Several new elements have transformed this chronic local tension spot into
something much more ominous: the direct linkages between the clashes in
Syria and in Tripoli, the movement of growing numbers of Salafist fighters
into north Lebanon and other parts of the country in recent years, the
movement of fighters from north Lebanon into Syria to support anti-Assad
rebels, and the Lebanese Salafists' self-imposed role of countering the
influence of Hezbollah in Lebanon and in the fighting in Syria — especially
in Qusair this month.
This is not a sudden or unexpected development. Salafists have operated in
small numbers in isolated parts of urban or rural Lebanon for some years,
often expanding in direct proportion to adjacent conflicts in Iraq and Syria.

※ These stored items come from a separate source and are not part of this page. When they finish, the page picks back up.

/-- The bytes after a store are the run's, written. -/
theorem State.storeAt_bytes (s : State) (j a : Nat) (bs : List Byte) : (s.storeAt j a bs).mem.bytes = writeRun s.mem.bytes a bs := by
  have h : (s.countAt a bs.length true (some j)).mem = s.mem := State.countAt_keeps (·.mem) (fun _ _ _ => rfl) _ _ _ _ _
  show writeRun (s.countAt a bs.length true (some j)).mem.bytes a bs = _
  rw [h]

/-- A page of tier 0 that takes the write: it is mapped, writable, allocated and at rest, no stash page and no live code, its stack takes
accesses and no poisoned unit is covered in part (R274, R305, R308). -/
structure State.TakesWrite (s : State) (j off n : Nat) (l : Leaf) : Prop where
  leaf : s.leafOf j off = some l
  writable : l.write = true
  allocated : l.allocated = true
  resting : l.migrating = false
  tier0 : l.tier = 0
  plain : s.inStash j off = false
  unheld : s.stackHeld (l.frame * 65536 + (off - l.va)) = false
  notLive : s.liveIn (l.frame * 65536 + (off - l.va)) n = none
  clean : s.poisonPart (l.frame * 65536 + (off - l.va)) n = none

/-- A unit's write within such a page stores its bytes in the page's frame. -/
theorem State.writePage_of_takesWrite {s : State} {j off : Nat} {bs : List Byte} {l : Leaf} (h : s.TakesWrite j off bs.length l) :
    s.writePage j off bs .unit = .ok (s.storeAt j (l.frame * 65536 + (off - l.va)) bs) := by
  have hplace : leafPlace l off = .phys (l.frame * 65536 + (off - l.va)) := by
    simp [leafPlace, h.allocated, h.tier0]
  unfold State.writePage
  simp [h.leaf, h.writable, h.allocated, h.resting, h.tier0, h.plain, h.unheld, h.notLive, h.clean, hplace, Place.ident, State.storeAt]

/-- A run that ends in its page is written by one write of the page. -/
theorem State.writePages_one (s : State) (j : Nat) (via : Via) (fuel off : Nat) (bs : List Byte) (hne : bs ≠ [])
    (hfit : bs.length ≤ 65536 - off % 65536) : s.writePages j via (fuel + 2) off bs = s.writePage j off bs via := by
  rw [State.writePages, if_neg hne]
  simp only [Nat.min_eq_left hfit, List.take_length, List.drop_length]
  cases s.writePage j off bs via <;> simp [accBind, State.writePages]

/-- The module's own node is one of its IDs. -/
theorem State.isMe_ownNode (s : State) : s.isMe s.ownNode = true := by simp [State.isMe]

/-- A unit's write at an address of this module that ends in its page. -/
theorem State.writeVa_own {s : State} {j off : Nat} {bs : List Byte} (hnode : s.ownNode ≤ 16383) (hoff : off < 2 ^ 48) (hne : bs ≠ [])
    (hfit : bs.length ≤ 65536 - off % 65536) : s.writeVa j (2 ^ 48 * s.ownNode + off) bs =
      accBind (s.writePage j off bs .unit) fun t => .ok (t.touchRun j off bs.length) := by
  have hdiv : (2 ^ 48 * s.ownNode + off) / 2 ^ 48 = s.ownNode := by omega
  have hmod : (2 ^ 48 * s.ownNode + off) % 2 ^ 48 = off := by omega
  simp only [State.writeVa, State.writeAs, hdiv, hmod, if_neg (Nat.not_lt.mpr hnode), s.isMe_ownNode, if_true]
  rw [s.writePages_one _ _ _ _ _ hne hfit]

/-- Settles O50: the write is one store of the run's bytes in the frame, after which the page is touched; a store changes the bytes and
the counters of the stack, a touch the page's marks. -/
theorem writesReachTheirFrameAlone : Obligations.WritesReachTheirFrameAlone := by
  intro s j off bs l hnode hoff hne hfit hleaf hwrite halloc hmig _ htier hstash a hheld hlive hpoison
  have hpage := State.writePage_of_takesWrite ⟨hleaf, hwrite, halloc, hmig, htier, hstash, hheld, hlive, hpoison⟩
  have frame {α : Type} (f : State → α) (hr : ∀ s k v, f (State.setReg s k v) = f s) (hm : ∀ (s : State) (m : Mem), f { s with mem := m } = f s) :
      f ((s.storeAt j a bs).touchRun j off bs.length) = f s :=
    (State.touchRun_keeps f (fun s _ _ _ => hm s _) _ _ _ _).trans (State.storeAt_keeps f hr hm _ _ _ _)
  have hbytes : ((s.storeAt j a bs).touchRun j off bs.length).mem.bytes = writeRun s.mem.bytes a bs :=
    (State.touchRun_keeps (·.mem.bytes) (fun _ _ _ _ => rfl) _ _ _ _).trans (s.storeAt_bytes j a bs)
  refine ⟨_, (State.writeVa_own hnode hoff hne hfit).trans (by rw [hpage]; rfl), ?_, fun b hb => ?_, fun i hi => ?_,
    frame (·.phrases) (fun _ _ _ => rfl) (fun _ _ => rfl), frame (·.ees) (fun _ _ _ => rfl) (fun _ _ => rfl),
    frame (·.slices) (fun _ _ _ => rfl) (fun _ _ => rfl), frame (·.fab) (fun _ _ _ => rfl) (fun _ _ => rfl),
    frame (·.clauses) (fun _ _ _ => rfl) (fun _ _ => rfl), frame (·.jobs) (fun _ _ _ => rfl) (fun _ _ => rfl)⟩
  · rw [hbytes, readRun_writeRun]
  · rw [hbytes, byteAt_writeRun_outside _ _ hb]
  · exact (State.touchRun_keeps (·.reg i) (fun _ _ _ _ => rfl) _ _ _ _).trans (s.countAt_reg a bs.length true (some j) hi)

Pockets of militants battled the Lebanese Army and security forces in the
north a few years ago, mainly in the Nahr al-Bared Palestinian refugee
camp. More recently, Lebanese security officials have been quoted in the
press as expressing concern about the growing numbers of Salafists
moving into Lebanon, anchoring themselves in Salafist-dominated urban
neighborhoods such as Bab al-Tabbaneh or in some Palestinian refugee
camps outside the control of the Lebanese state, such as Ain al-Hilweh in
the south.
The militant nature of the Salafists adds a significant dimension to the
nonviolent ways of the majority of Arab Salafists who tend to focus on
recreating the "pure" Islamic lifestyles and societies from the earliest
decades of the Islamic era, during and immediately after the days of the
Prophet Mohammad. Most Salafists across the Arab world in recent years
have operated quietly at the neighborhood level, seeking primarily to
promote basic Islamic values (faith, modesty, charity, mercy) in the
personal and communal behavior of individual men and women. Active
political participation in public life was left to the Muslim Brotherhood or
its various derivatives, who sought power at a national level, or to jihadists
who waged their own battles across their imagined global battlefield.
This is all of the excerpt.